SIMULATION AND SYNTHESIS OF ADVANCE ENCRYPTION STANDARD ALGORITHM


ABSTRACT


This paper presents a high speed, fully pipelined FPGA implementation of AES Encryption and Decryption (acronym for Advance Encryption Standard, also known as Rijndael Algorithm).The implementation of AES has been made both in sequential and pipeline architectures and we are able to compare the results as an area time trade-off. In sequential architecture, the design occupies 2744 CLB slices and achieved a throughput of 258.5 Mbits/s and there is no use of extra memory resources like FPGA BRAMs. On the other hand, our pipeline design occupies a total of 2136 CLB slices and achieved a throughput of 2868 Mbits/s. Both designs were realized on VirtexE family of devices (XCV812). The performance figures achieved by our implementations are not only efficient in terms of throughput but also area occupied by them are among the most economical reported up-to-date.

AES has a fixed block size of 128 bits and a key size of 128, 192 or 256 bits, whereas Rijndael can be specified with key and block sizes in any multiple of 32 bits, with a minimum of 128 bits and a maximum of 256 bits. AES operates on a 4×4 array of bytes, termed the state.
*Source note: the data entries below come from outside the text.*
@[simp] theorem leaveAnswering_channels : (leaveAnswering s).state.channels = s.channels := by
  unfold leaveAnswering; split <;> simp

@[simp] theorem writeAnswer_channels : (writeAnswer s).state.channels = s.channels := by
  unfold writeAnswer; split
  · rfl
  · split <;> simp

theorem judgeMessage_channels (h : SameControl s t) (r sp c m) :
    (judgeMessage r sp c m s).state.channels = (judgeMessage r sp c m t).state.channels := by
  unfold judgeMessage
  split
  · unfold broadcastMessage
    split
    · exact h.channels
    · exact h.channels
    · split
      · exact h.channels
      · simp [(takeCommand_frame _ _ _).channels, h.channels, h.sources]
  · rw [h.sender]
    split
    · simp [h.channels]
    · unfold answerMessage
      split
      · exact h.channels
      · exact h.channels
      · simp [startAnswer, (takeCommand_frame _ _ _).channels, h.channels, h.sources]

theorem SameControl.setAssembler (h : SameControl s t) (a) : SameControl (setAssembler a s) (setAssembler a t) :=
  ⟨h.channels, h.sources, rfl, h.sender, h.address, h.twin⟩

theorem SameControl.ofNotify (s : State) (k) : SameControl (notify k s) s := by constructor <;> simp

theorem SameControl.refl (s : State) : SameControl s s := ⟨rfl, rfl, rfl, rfl, rfl, rfl⟩

theorem SameControl.symm (h : SameControl s t) : SameControl t s :=
  ⟨h.channels.symm, h.sources.symm, h.assembler.symm, h.sender.symm, h.address.symm, h.twin.symm⟩

theorem SameControl.trans {u : State} (h : SameControl s t) (g : SameControl t u) : SameControl s u :=
  ⟨h.channels.trans g.channels, h.sources.trans g.sources, h.assembler.trans g.assembler, h.sender.trans g.sender,
   h.address.trans g.address, h.twin.trans g.twin⟩

theorem SameControl.abandonMessage (h : SameControl s t) : SameControl (abandonMessage s) (abandonMessage t) := by
  unfold Machine.abandonMessage
  rw [h.assembler]
  split
  · exact h
  · exact (SameControl.ofNotify _ _).trans ((h.setAssembler .idle).trans (SameControl.ofNotify _ _).symm)
  · exact h.setAssembler _

theorem SameControl.markRoll (s : State) : SameControl (markRoll s) s := by
  unfold Machine.markRoll
  split
  · exact .refl s
  · exact ⟨rfl, rfl, rfl, rfl, rfl, rfl⟩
For encryption, each round of AES (except the last round) consists of four stages. a) SubBytes - a non-linear substitution step where each byte is replaced with another according to a lookup table (known as S Box). b) ShiftRows - a transposition step where each row of the state is shifted cyclically a certain number of steps. c) MixColumns - a mixing operation which operates on the columns of the state, combining the four bytes in each column using a linear transformation. d) AddRoundKey - each byte of the state is combined with the round key; each round key is derived from the cipher key using a key schedule.